* [What is expected] Transcribe exactly everything in the data below from the line containing "rw [commandEntry_runs (s" down to the line containing "exact .inr (.inr (.inl", both lines included and nothing further.

* [Provided information]
++++++++
theorem execSetlvl_cases (l : Line) (v : Level) (s : State) : RanOrFaulted (.setlvl l v) s (execSetlvl l v s) := by
  cases hb : s.bus with
  | addressed => exact runCommand_faulted (Cmd.bind_error (rawCheck_raise hb))
  | idle =>
    by_cases h : l = .data ∧ s.dataDir = .output ∧ v ≠ s.dataLvl ∧ ¬ s.clockHeldLow
    · obtain ⟨rfl, hd, hv, hc⟩ := h
      exact runCommand_faulted (Cmd.bind_then (rawCheck_pass hb) (Cmd.bind_error (spuriousCheck_raise hd hv hc)))
    · have h' : l = .data → s.dataDir = .output → v ≠ s.dataLvl → s.clockHeldLow :=
        fun hl hd hv => by_contra fun hc => h ⟨hl, hd, hv, hc⟩
      cases ho : s.dir l with
      | input =>
        exact runCommand_faulted
          (Cmd.bind_then (rawCheck_pass hb) (Cmd.bind_then (spuriousCheck_pass h') (drvSetLvl_raise ho)))
      | output =>
        refine runCommand_ran
          (Cmd.bind_then (rawCheck_pass hb) (Cmd.bind_then (spuriousCheck_pass h') (drvSetLvl_output ho)))
          ⟨hb, ho, fun hl => h' hl ?_, rfl⟩
        subst hl
        exact ho

theorem execReadlvl_cases (l : Line) (s : State) : RanOrFaulted (.readlvl l) s (execReadlvl l s) := by
  cases ho : s.dir l with
  | output => exact runCommand_ran (Cmd.bind_then (drvRead_driven ho) (update_run _ _)) ⟨s.lvl l, 0, rfl⟩
  | input => exact runCommand_ran (Cmd.bind_then (drvRead_released ho) (update_run _ _)) ⟨s.drawAt 0 l, 1, rfl⟩

theorem execStart_cases (s : State) : RanOrFaulted .start s (execStart s) := by
  by_cases hf : s.frame = 0
  · cases hc : s.clockDir with
    | input => exact runCommand_faulted (Cmd.bind_then (midByteCheck_pass hf) (Cmd.bind_error (condStart_raise hc)))
    | output =>
      exact runCommand_ran (Cmd.bind_then (midByteCheck_pass hf) (Cmd.bind_then (condStart_run hc) rfl)) ⟨hf, hc, rfl⟩
  · exact runCommand_faulted (Cmd.bind_error (midByteCheck_raise hf))

theorem execStop_cases (s : State) : RanOrFaulted .stop s (execStop s) := by
  cases hb : s.bus with
  | idle => exact runCommand_faulted (Cmd.bind_error (openCheck_raise hb))
  | addressed =>
    by_cases hf : s.frame = 0
    · cases hc : s.clockDir with
      | input =>
        exact runCommand_faulted (Cmd.bind_then (openCheck_pass hb)
          (Cmd.bind_then (midByteCheck_pass hf) (Cmd.bind_error (condStop_raise hc))))
      | output =>
        exact runCommand_ran (Cmd.bind_then (openCheck_pass hb)
          (Cmd.bind_then (midByteCheck_pass hf) (Cmd.bind_then (condStop_run hc) rfl))) ⟨hb, hf, hc, rfl⟩
    · exact runCommand_faulted (Cmd.bind_then (openCheck_pass hb) (Cmd.bind_error (midByteCheck_raise hf)))

/-- A framer command: it faults in its check or at a released CLOCK, or it runs. -/
theorem framer_cases {i : Instr} {kind : SlotKind} {m : Cmd Unit} {s : State}
    (hin : s.clockDir = .input → m s = .error .levelWhileInput s)
    (hout : s.bus = .addressed → s.clockDir = .output → ∃ t, m s = .ok () t ∧ Ran i s t) :
    RanOrFaulted i s (runCommand (framerCheck kind >>= fun _ => m) s) := by
  cases hb : s.bus with
  | idle => exact runCommand_faulted (Cmd.bind_error (framerCheck_idle hb))
  | addressed =>
    by_cases hk : (kind = .byte → s.frame = 0) ∧ (kind = .ack → s.frame = 8)
    · have hp := framerCheck_pass hb hk.1 hk.2
      cases hc : s.clockDir with
      | input => exact runCommand_faulted (Cmd.bind_then hp (hin hc))
      | output =>
        obtain ⟨t, ht, hr⟩ := hout hb hc
        exact runCommand_ran (Cmd.bind_then hp ht) hr
    · cases kind with
      | bit => exact absurd ⟨by simp, by simp⟩ hk
      | byte => exact runCommand_faulted (Cmd.bind_error (framerCheck_byte hb fun h => hk ⟨fun _ => h, by simp⟩))
      | ack => exact runCommand_faulted (Cmd.bind_error (framerCheck_ack hb fun h => hk ⟨by simp, fun _ => h⟩))

theorem RanSlots.of_slots {len : Nat} {s : State} {xs : List Slot} {n : Nat} (hb : s.bus = .addressed) (hc : s.clockDir = .output)
    (hx : ∀ x ∈ xs, x.isBit) (hl : xs.length = len) : RanSlots len s ((s.afterSlots xs).afterDraws n) := ⟨xs, n, hb, hc, hx, hl, rfl⟩

theorem RanSlots.of_slots' {len : Nat} {s : State} {xs : List Slot} (hb : s.bus = .addressed) (hc : s.clockDir = .output)
    (hx : ∀ x ∈ xs, x.isBit) (hl : xs.length = len) : RanSlots len s (s.afterSlots xs) := ⟨xs, 0, hb, hc, hx, hl, rfl⟩

theorem RanSlots.setResult0 {len : Nat} {s u : State} (h : RanSlots len s u) (v : Byte) : RanSlots len s (u.setResult0 v) := by
  obtain ⟨xs, n, hb, hc, hx, hl, hu⟩ := h
  exact ⟨xs, n, hb, hc, hx, hl, by rw [hu]; rfl⟩

theorem RanSlots.setNack {len : Nat} {s u : State} (h : RanSlots len s u) (v : Bool) : RanSlots len s (u.setNack v) := by
  obtain ⟨xs, n, hb, hc, hx, hl, hu⟩ := h
  exact ⟨xs, n, hb, hc, hx, hl, by rw [hu]; rfl⟩
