-- ==== Sys2Proof/Laws/Step.lean ====
section
/-! SUPPORT. What a step can do, said once: one lemma per host access, and the inversion of a step that answers a next
state (R61, R230, R260). -/

namespace Sys2Proof.Machine

/-- The state whose next host access has been taken from the queue. -/
def State.popped (s : State) (rest : List HostAccess) : State := { s with pending := rest }

theorem step_idle {s : State} (h : s.pending = []) : step s = .next s := by
  rw [step, serveNext, h]

theorem step_command {s : State} {w : CmdWord} {rest : List HostAccess} (h : s.pending = .write 0 2 w :: rest) :
    step s = commandEntry w (s.popped rest) := by
  rw [step, serveNext, h]; rfl

theorem step_write {s : State} {a : RegIndex} {v : CmdWord} {rest : List HostAccess} (ha : a ≠ 0)
    (h : s.pending = .write a (regBytes a) v :: rest) : step s = .next (s.popped rest) := by
  rw [step, serveNext, h]
  simp only [serveAccess, ne_eq, not_true_eq_false, if_false, if_neg ha]
  rfl

theorem step_read {s : State} {a : RegIndex} {rest : List HostAccess}
    (h : s.pending = .read a (regBytes a) :: rest) :
    step s = .next { s with pending := rest, replies := s.replies ++ [{ index := a, value := s.regRead a }] } := by
  rw [step, serveNext, h]
  simp only [serveAccess, ne_eq, not_true_eq_false, if_false]
  rfl

/-- An access of another width than the register's has no step (R61). -/
theorem step_write_refused {s : State} {a : RegIndex} {n : Nat} {v : CmdWord} {rest : List HostAccess}
    (h : s.pending = .write a n v :: rest) (hn : n ≠ regBytes a) : step s = .refused (.hostAccessWidth a n) := by
  rw [step, serveNext, h]
  exact if_pos hn

theorem step_read_refused {s : State} {a : RegIndex} {n : Nat} {rest : List HostAccess}
    (h : s.pending = .read a n :: rest) (hn : n ≠ regBytes a) : step s = .refused (.hostAccessWidth a n) := by
  rw [step, serveNext, h]
  exact if_pos hn

theorem step_reset {s : State} {rest : List HostAccess} (h : s.pending = .reset :: rest) :
    step s = .next (s.popped rest).applyReset := by
  rw [step, serveNext, h]; rfl

/-- Command entry after a fault (R235). -/
theorem commandEntry_dropped {w : CmdWord} {s : State} (h : s.fault = true) : commandEntry w s = .next s := if_pos h

/-- Command entry with no fault recorded (R230). -/
theorem commandEntry_runs {w : CmdWord} {s : State} (h : s.fault = false) :
    commandEntry w s = endCommand (runWord w (s.setCmd w)) := if_neg (by simp [h])

theorem runWord_illegal {w : CmdWord} {s : State} {k : Illegal} (h : decode w = .error k) :
    runWord w s = .next (s.takeFault .illegalCmd) := by
  rw [runWord, h]

theorem runWord_legal {w : CmdWord} {s : State} {i : Instr} (h : decode w = .ok i) : runWord w s = exec i s := by
  rw [runWord, h]

theorem endCommand_next {o : Host.Outcome State Fault Refusal} {t : State} :
    endCommand o = .next t ↔ ∃ u, o = .next u ∧ t = u.setCmd 0x0000 := by
  cases o <;> simp [endCommand, eq_comm]

/-- Everything a step that answers a next state can have been: nothing pending; a write to CMD that is dropped after a
fault, that is illegal, or that runs its command; a write elsewhere; a read; a reset. -/
theorem step_cases {s t : State} (h : step s = .next t) :
    (s.pending = [] ∧ t = s) ∨
    (∃ w rest, s.pending = .write 0 2 w :: rest ∧ s.fault = true ∧ t = s.popped rest) ∨
    (∃ w rest k, s.pending = .write 0 2 w :: rest ∧ s.fault = false ∧ decode w = .error k ∧
      t = (((s.popped rest).setCmd w).takeFault .illegalCmd).setCmd 0x0000) ∨
    (∃ w rest i u, s.pending = .write 0 2 w :: rest ∧ s.fault = false ∧ decode w = .ok i ∧
      exec i ((s.popped rest).setCmd w) = .next u ∧ t = u.setCmd 0x0000) ∨
    (∃ a v rest, a ≠ 0 ∧ s.pending = .write a (regBytes a) v :: rest ∧ t = s.popped rest) ∨
    (∃ a rest, s.pending = .read a (regBytes a) :: rest ∧
      t = { s with pending := rest, replies := s.replies ++ [{ index := a, value := s.regRead a }] }) ∨
    (∃ rest, s.pending = .reset :: rest ∧ t = (s.popped rest).applyReset) := by
  cases hp : s.pending with
  | nil =>
    rw [step_idle hp, Host.Outcome.next.injEq] at h
    exact .inl ⟨rfl, h.symm⟩
  | cons x rest =>
    right
    cases x with
    | reset =>
      rw [step_reset hp, Host.Outcome.next.injEq] at h
      exact .inr (.inr (.inr (.inr (.inr ⟨rest, rfl, h.symm⟩))))
    | read a n =>
      by_cases hn : n = regBytes a
      · subst hn
        rw [step_read hp, Host.Outcome.next.injEq] at h
        exact .inr (.inr (.inr (.inr (.inl ⟨a, rest, rfl, h.symm⟩))))
      · rw [step, serveNext, hp] at h
        simp [serveAccess, hn] at h
    | write a n v =>
      by_cases hn : n = regBytes a
      · subst hn
        by_cases ha : a = 0
        · subst ha
          rw [step_command hp] at h
          cases hf : s.fault with
          | true =>
            rw [commandEntry_dropped (s := s.popped rest) hf, Host.Outcome.next.injEq] at h
            exact .inl ⟨v, rest, rfl, rfl, h.symm⟩
          | false =>
            rw [commandEntry_runs (s := s.popped rest) hf, endCommand_next] at h
            obtain ⟨u, hu, rfl⟩ := h
            cases hd : decode v with
            | error k =>
              rw [runWord_illegal hd, Host.Outcome.next.injEq] at hu
              exact .inr (.inl ⟨v, rest, k, rfl, rfl, hd, by rw [← hu]⟩)
            | ok i =>
              rw [runWord_legal hd] at hu
              exact .inr (.inr (.inl ⟨v, rest, i, u, rfl, rfl, hd, hu, rfl⟩))
        · rw [step_write ha hp, Host.Outcome.next.injEq] at h
          exact .inr (.inr (.inr (.inl ⟨a, v, rest, ha, rfl, h.symm⟩)))
      · rw [step, serveNext, hp] at h
        simp [serveAccess, hn] at h

end Sys2Proof.Machine
end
++++++++
* [Task response]
            rw [commandEntry_runs (s := s.popped rest) hf, endCommand_next] at h
            obtain ⟨u, hu, rfl⟩ := h
            cases hd : decode v with
            | error k =>
              rw [runWord_illegal hd, Host.Outcome.next.injEq] at hu
              exact .inr (.inl ⟨v, rest, k, rfl, rfl, hd, by rw [← hu]⟩)
            | ok i =>
              rw [runWord_legal hd] at hu
              exact .inr (.inr (.inl ⟨v, rest, i, u, rfl, rfl, hd, hu, rfl⟩))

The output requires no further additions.